As the coatings have, up until now, only been hand-applied by spray gun, applications have been limited to high-end, one-off or small batch manufacturing.Bandgap intend to develop the next generation of electroluminescent coatings and bring about mass adoption across the health and safety/PPE, cycling safety, advertising/branding, aviation, automotive and motorsport industries. Existing EL materials (screen printed or sprayed) are by majority inflexible and crack or tear if stretched.
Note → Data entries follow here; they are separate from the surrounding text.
theorem keepRaises_since (h : Since o s) {id t : Nat} : Since o (keepRaises id t s) := by
  unfold keepRaises
  exact modGrn_since h

theorem unstage_since (h : Since o s) {id t : Nat} : Since o (unstage id t s) := by
  unfold unstage
  repeat' first
    | with_reducible assumption | with_reducible apply modPart_since | with_reducible apply unpinPart_since
    | with_reducible apply keepRaises_since | with_reducible apply State_modTile_since
    | with_reducible apply noteCx_since | split | simp only

theorem abandonLaunch_since (h : Since o s) {id t : Nat} : Since o (abandonLaunch id t s) := by
  unfold abandonLaunch
  repeat' first
    | with_reducible assumption | with_reducible apply State_modTile_since | with_reducible apply unstage_since

theorem preempt_since (h : Since o s) {t : Nat} : Since o (preempt t s) := by
  unfold preempt
  repeat' first
    | with_reducible assumption | with_reducible apply startSave_since | with_reducible apply cutRestore_since
    | with_reducible apply abandonLaunch_since | with_reducible apply since_elim | intro _ | split
    | dsimp only [accState, id]

theorem residentFor_since (h : Since o s) {c : Nat} : Since o (residentFor c s).2 := by
  unfold residentFor
  repeat' first | with_reducible assumption | with_reducible apply modCx_since | split | dsimp only [accState, id]

theorem unreserve_since (h : Since o s) {t : Nat} : Since o (unreserve t s) := by
  unfold unreserve
  exact modSched_since h

theorem waitAt_since (h : Since o s) {id t : Nat} : Since o (waitAt id t s) := by
  unfold waitAt
  exact State_modTile_since h

theorem bellTo_since (h : Since o s) {id t : Nat} : Since o (bellTo id t s) := by
  unfold bellTo
  repeat' first
    | with_reducible assumption | with_reducible apply faultOf_since | with_reducible apply preempt_since
    | with_reducible apply residentFor_since | with_reducible apply placeOn_since
    | with_reducible apply unreserve_since | with_reducible apply waitAt_since
    | with_reducible apply State_count_since | split | simp only

theorem keepUnits_since (h : Since o s) {t : Nat} : Since o (keepUnits t s) := by
  unfold keepUnits
  repeat' first
    | with_reducible assumption | with_reducible apply modUnits_since | with_reducible apply State_modTile_since

theorem takeLatched_since (h : Since o s) {c : Nat} : Since o (takeLatched c s).2 := by
  unfold takeLatched
  repeat' first | with_reducible assumption | with_reducible apply State_setReg_since

theorem replayLoad_since (h : Since o s) {t u : Nat} {x2 : Option MatOp} : Since o (replayLoad t u x2 s) := by
  unfold replayLoad
  repeat' first
    | with_reducible assumption | with_reducible apply finishLoad_since | with_reducible apply modUnit_since | split

theorem restoreUnit_since (h : Since o s) {t u : Nat} : Since o (restoreUnit t u s) := by
  unfold restoreUnit
  repeat' first
    | with_reducible assumption | with_reducible apply replayLoad_since | with_reducible apply modUnit_since | split

theorem restoreImage_since (h : Since o s) {t : Nat} {im : Image} {evt : BitVec 32} :
    Since o (restoreImage t im evt s) := by
  unfold restoreImage
  repeat' first
    | with_reducible assumption | with_reducible apply State_modTile_since | with_reducible apply restoreUnit_since
    | with_reducible apply since_foldl | intro _

theorem restoreDone_since (h : Since o s) {t : Nat} {bad : Bool} : Since o (restoreDone t bad s) := by
  unfold restoreDone
  repeat' first
    | with_reducible assumption | with_reducible apply State_modTile_since | with_reducible apply errRecord_since
    | with_reducible apply freeTile_since | with_reducible apply endPart_since
    | with_reducible apply discardUnits_since | with_reducible apply takeLatched_since
    | with_reducible apply noteCx_since | with_reducible apply restoreImage_since | split
    | dsimp only [accState, id]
While our EL existing EL coatings are more flexible than traditional EL and can already be applied to vinyl to make illuminated decals just a few hundred microns thin, by using new dispersion technologies and the most state-of-the-art binder resins we will be reinventing what is possible with EL.
Currently, most electronics manufacturing is done in huge factories, highly interdependent, fragile supply chains and often set up to manufacture very specific products, with enormous cost to retool to produce something else.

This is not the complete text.